Methods: Periodontal tissue was obtained from healthy young human teeth extracted for orthodontic purposes. PDLSCs were isolated by single-colony selection and cultivated. PDLSC of passage 3 was plated at density of 1 x 10(7) cells/cm3 and induced with chondrogenic induction medium of DMEM containing TGF-beta1 (10 microg/L), IGF-1 (50 microg/L), dexamethasone (40 microg/L) and 10% FBS. In control group, the constructs were maintained in DMEM medium + 10% FBS. After 21 days induction, the results were evaluated by histology, histochemistry, immunohistochemistry and RT-PCR.

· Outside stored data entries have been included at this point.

-- ==== Sys2Proof/Machine/Flags.lean ====
section
/-! DEFINITION. The status register: its fields and the values commands write (spec/10_state.md R25 to R27,
spec/60_exceptions.md R166). -/

namespace Sys2Proof.Machine

/-- The number of an error code (R26, R166). -/
def ErrCode.code : ErrCode → BitVec 3
  | .ok => 0
  | .capacity => 1
  | .param => 2
  | .align => 3
  | .illegal => 4

/-- The whole of `STATUS` from its fields: `ERR` in bits 2:0, `SNF` in bit 3, bits 7:4 reserved and 0 (R25). -/
def statusWord (e : ErrCode) (snf : Bool) : Byte :=
  ((0#4 ++ BitVec.ofBool snf) ++ e.code : BitVec 8)

/-- Field `ERR`, bits 2:0 (R25). -/
def State.errField (s : State) : BitVec 3 := s.status.extractLsb' 0 3

/-- Field `SNF`, bit 3, "sentinel not found" (R27). -/
def State.snfField (s : State) : Bool := s.status.getLsbD 3

/-- The reserved field, bits 7:4 (R25). -/
def State.statusReserved (s : State) : BitVec 4 := s.status.extractLsb' 4 4

/-- Did the most recent command end with `ERR = OK`? (R79) -/
def State.endedOk (s : State) : Bool := s.errField == ErrCode.ok.code

end Sys2Proof.Machine
end

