-- ==== Sys2Proof/Certificates/Slice0/Obligations.lean ====
section
/-! DEFINITION. The statements for the provers. `Config.build` has no body, so a statement about `exec` holds of
every build; a statement whose hypotheses speak of the build's parameters quantifies over builds instead.
After a command that completed, the hidden registers hold a free value (log entry 4): the statements say of
them, and of the model's draw counter, nothing. -/

open Sys2Proof Sys2Proof.Machine

/-! ## Command words, steps, reset -/

/-- R71: the word column, matched whole. -/
def Obligations.CommandWordsDecodeAsTheTableSays : Prop :=
  decode 0x01 = .ok .cenc ∧ decode 0x02 = .ok .cdec ∧ decode 0x03 = .ok .tobits ∧
  decode 0x04 = .ok .tobytes ∧ decode 0x05 = .ok .embed ∧ decode 0x06 = .ok .extract ∧
  decode 0x07 = .ok .encb ∧ decode 0x08 = .ok .decb ∧
  ∀ w : Byte, (w.toNat = 0 ∨ 9 ≤ w.toNat) → ∀ i, decode w ≠ .ok i

/-- Encoder and decoder agree in both directions. -/
def Obligations.DecodeAndEncodeAgree : Prop :=
  ∀ (w : Byte) (i : Instr), decode w = .ok i ↔ w = encode i

/-- R73, R171: an illegal word ends at once with `STATUS <- 0x04` and changes nothing else. -/
def Obligations.IllegalWordChangesOnlyStatus : Prop :=
  ∀ (s : State) (w : Byte) (rest : List HostAction),
    s.pending = .writeCmd w :: rest → (w.toNat = 0 ∨ 9 ≤ w.toNat) →
      step s = .next { s with pending := rest, status := 0x04 }

/-- A step in which the host writes a word that decodes is that command at the state with the action taken
off; and a word placed for the fetch is run by the very next step. -/
def Obligations.StepRunsTheDecodedCommand : Prop :=
  (∀ (s : State) (w : Byte) (i : Instr) (rest : List HostAction),
    s.pending = .writeCmd w :: rest → decode w = .ok i → step s = exec i { s with pending := rest }) ∧
  (∀ (s : State) (i : Instr), step (s.withFetchWord 8 (encode i).toNat) = exec i s)

/-- With no action of the host to come, the block stays as it is. The model's choice, log entry 7. -/
def Obligations.IdleStepChangesNothing : Prop :=
  ∀ s : State, s.pending = [] → step s = .next s

/-- R36: after reset `STATUS` is 0x00 and the four spaces are empty. The table leaves the other state
unspecified, and this says nothing of it. -/
def Obligations.ResetValuesAreTheTables : Prop :=
  State.reset.status = 0x00 ∧ State.reset.errField = ErrCode.ok.code ∧ State.reset.snfField = false ∧
  ∀ sp, State.reset.len sp = 0

/-- A reset between commands empties the spaces and clears `STATUS`, whatever the state was; the host's
further actions stay (log entry 8). -/
def Obligations.ResetActionRestoresTheTable : Prop :=
  ∀ (s : State) (rest : List HostAction), s.pending = .reset :: rest →
    ∃ t, step s = .next t ∧ t.status = 0x00 ∧ (∀ sp, t.len sp = 0) ∧ t.pending = rest

/-! ## The status register and errors -/

/-- Every step keeps `STATUS` at one of its six values. -/
def Obligations.EveryStepKeepsStatusLegal : Prop :=
  ∀ s t : State, s.StatusLegal → step s = .next t → t.StatusLegal

/-- `STATUS` is legal after reset. -/
def Obligations.ResetStatusIsLegal : Prop := State.reset.StatusLegal

/-- R25: the layout of `STATUS`; every command and every illegal word overwrites the whole of it, so that the
old value never matters; no other action of the host but reset writes it, and reading leaves it. -/
def Obligations.StatusIsOverwrittenWholeByCommandsOnly : Prop :=
  (∀ (e : ErrCode) (f : Bool) (s : State), s.status = statusWord e f →
    s.errField = e.code ∧ s.snfField = f ∧ s.statusReserved = 0) ∧
  (∀ (w : Byte) (s : State) (v : Byte), issue w { s with status := v } = issue w s) ∧
  (∀ (w : Byte) (s t : State), issue w s = .next t → t.statusReserved = 0) ∧
  (∀ (a : HostAction) (s t : State), a.isCommand = false → a ≠ .reset → hostAct a s = .next t →
    t.status = s.status)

Results: The constructs in experimental group were smooth and relatively firm in texture after 3 weeks of culture. Toluidine blue staining showed the formation of distinct lacuna structure. Positive staining of type II collagen was also detected by immunohistochemistry and it was confirmed by RT-PCR. In contrast, in the control group, the constructs collapsed gradually, lacuna was barely detected in histology and type II collagen expression negative.
Conclusions: Periodontal ligament contain stem cells can be isolated and cultivated. PDLSC have the potential of chondrogenic differentiation.